Sensitivity vs receiver gain

Recently I have noticed many users recording spectra with low values for the receiver gain. The receiver gain is a scaling factor for the FID signal that ensures spectra are not distorted if the signal is too large, or resolution is lost if the signal is too small. Typically the receiver gain is set automatically by the command "rga", but users should pay attention to the value obtained as it is a good indicator of how successful the experiment will be. To demonstrate this I measured sensitivity at different receiver gain values.

The sample I used contained 1% chloroform in acetone-d6 in a 1.7mm NMR tube. I recorded a simple 1D ¹³C spectrum with decoupling during acquisition using 16 scans. Spectra were recorded with receiver gain values ranging from 1 to 2050. Two signals were obtained, one from the acetone carbonyl and the other from the acetone methyl groups. The chloroform was not detected. The signal to noise ratio was measured on both peaks using a 10,000 Hz region in the center of the spectrum for the noise. Below, the S/N is plotted against receiver gain.

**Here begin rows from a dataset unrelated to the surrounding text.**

-- ==== Sys2Proof/Machine/Operands.lean ====
section
/-! DEFINITION. What an instruction's operand names: a value, a count, a program-relative address, a stack-relative
index (30_encoding.md R63 to R69; 20_memory.md R41, R42). -/

namespace Sys2Proof.Machine

/-- A plain operand as a 64-bit value: the 56 bits, sign-extended (R61, R69: immediate value). -/
def immediate (x : BitVec 56) : Word :=
  x.signExtend 64

/-- A `delta` as a 64-bit value: the 8 bits, sign-extended (R65). -/
def deltaWord (delta : BitVec 8) : Word :=
  delta.signExtend 64

/-- `pc + k`, exact, with pc the index of the instruction itself (R41): a jump target, a data address, a string word. -/
def progAddr (s : State) (k : Int) : Int :=
  s.pc + k

/-- `sp − k`, exact, with sp the value before the instruction (R42). -/
def stackIndex (s : State) (k : Int) : Int :=
  s.sp - k

end Sys2Proof.Machine
end

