-- ==== Sys2Proof/Machine/Flags.lean ====
section
/-! DEFINITION. The CORE has no flags, condition codes or predicates (10_state.md R24): a conditional jump tests the
accumulator's value. The three tests, and the ALU (41_immediate_alu.md R105, R107, R109), which writes no flag. -/

namespace Sys2Proof.Machine

/-! ## The tests of the conditional jumps (R24) -/

/-- "accumulator ≠ 0" (R120). -/
def State.accNonZero (s : State) : Bool :=
  s.acc.toInt ≠ 0

/-- "accumulator < 0" (R121). -/
def State.accNegative (s : State) : Bool :=
  s.acc.toInt < 0

/-- "accumulator ≥ 0" (R122). -/
def State.accNonNegative (s : State) : Bool :=
  s.acc.toInt ≥ 0

/-! ## The ALU (R109) -/

/-- `a +64 b` (R11; D15). -/
def aluAdd (a b : Word) : Word :=
  word (a.toInt + b.toInt)

/-- `a −64 b` (R11; D15). -/
def aluSub (a b : Word) : Word :=
  word (a.toInt - b.toInt)

/-- `a *64 b`, the low 64 bits of the signed product (R11; D15). -/
def aluMul (a b : Word) : Word :=
  word (a.toInt * b.toInt)

/-- `divcheck(a, b)` (R105, R109). -/
def divCheck (overflow : Config.DivOverflow) (a b : Word) : Checked Unit :=
  if b.toInt = 0 then .error .divideByZero
  else if a.toInt = -2 ^ 63 ∧ b.toInt = -1 ∧ overflow = .fault then .error .divideOverflow
  else .ok ()

/-- `word(sdiv(a, b))`: the quotient truncated toward zero (R11, R105). -/
def quotient (a b : Word) : Word :=
  word (a.toInt.tdiv b.toInt)

/-- `word(srem(a, b))`: the remainder, with the dividend's sign (R11, R105). -/
def remainder (a b : Word) : Word :=
  word (a.toInt.tmod b.toInt)

/-- `alu(Div, a, b)` (R109). -/
def aluDiv (overflow : Config.DivOverflow) (a b : Word) : Checked Word :=
  match divCheck overflow a b with
  | .error cause => .error cause
  | .ok _ => .ok (quotient a b)

/-- `alu(Mod, a, b)` (R109). -/
def aluMod (overflow : Config.DivOverflow) (a b : Word) : Checked Word :=
  match divCheck overflow a b with
  | .error cause => .error cause
  | .ok _ => .ok (remainder a b)

/-- A shift by 0 to 63, its direction given apart: left, or logical right (R107, R10). -/
def shiftBy (right : Bool) (k : Nat) (a : Word) : Word :=
  if right then a >>> k else a <<< k

/-- The shift of ShiftI: a negative count shifts right logically, another left; 64 or more is `oversize` (R107). -/
def aluShift (oversize : Config.ShiftOversize) (a : Word) (x : Int) : Checked Word :=
  if x.natAbs < 64 then .ok (shiftBy (x < 0) x.natAbs a)
  else
    match oversize with
    | .fault => .error (.shiftFault x)
    | .zero => .ok 0
    | .mask6 => .ok (shiftBy (x < 0) (x.natAbs % 64) a)

end Sys2Proof.Machine
end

Both signals show the same trend, a linear increase in S/N until the receiver gain nears 100, after which it remains constant. This demonstrates that for maximum sensitivity the receiver gain should be at least 100. Running an experiment with the receiver gain set to 2.56, for example, reduces the sensitivity by a a factor of 5 and would need to be run 25 times as long as an experiment with the receiver gain set above 100. If you run "rga" and the receiver gain is set to a small value then you should consider changing something to increase the receiver gain.

The data above were obtained from 1D ¹³C spectra. The most common cause of low receiver gain settings with this type of experiment is a large spike at the start of the FID. This spike is caused by acquisition starting immediately after the last pulse. The pulse takes a finite time to return to zero and some of it may be recorded as part of the FID. Cryoprobes are particularly sensitive to this type of problem. Using a different type of pulse sequence, one which includes a delay between the last pulse and the start of acquisition, is the best solution. Such pulse sequences include the APT, DEPT, DEPTQ and INEPT discussed in the previous post.

For 1D ¹H spectra with large solvent peaks it is sometimes difficult to use large receiver gain values without clipping the FID and introducing artifacts. In these cases, the solvent suppression needs to be optimized, either by improving the shimming to narrow the peaks being suppressed, moving the center of the spectrum if using presaturation, or adjusting gradient strengths if using excitation sculpting or watergate.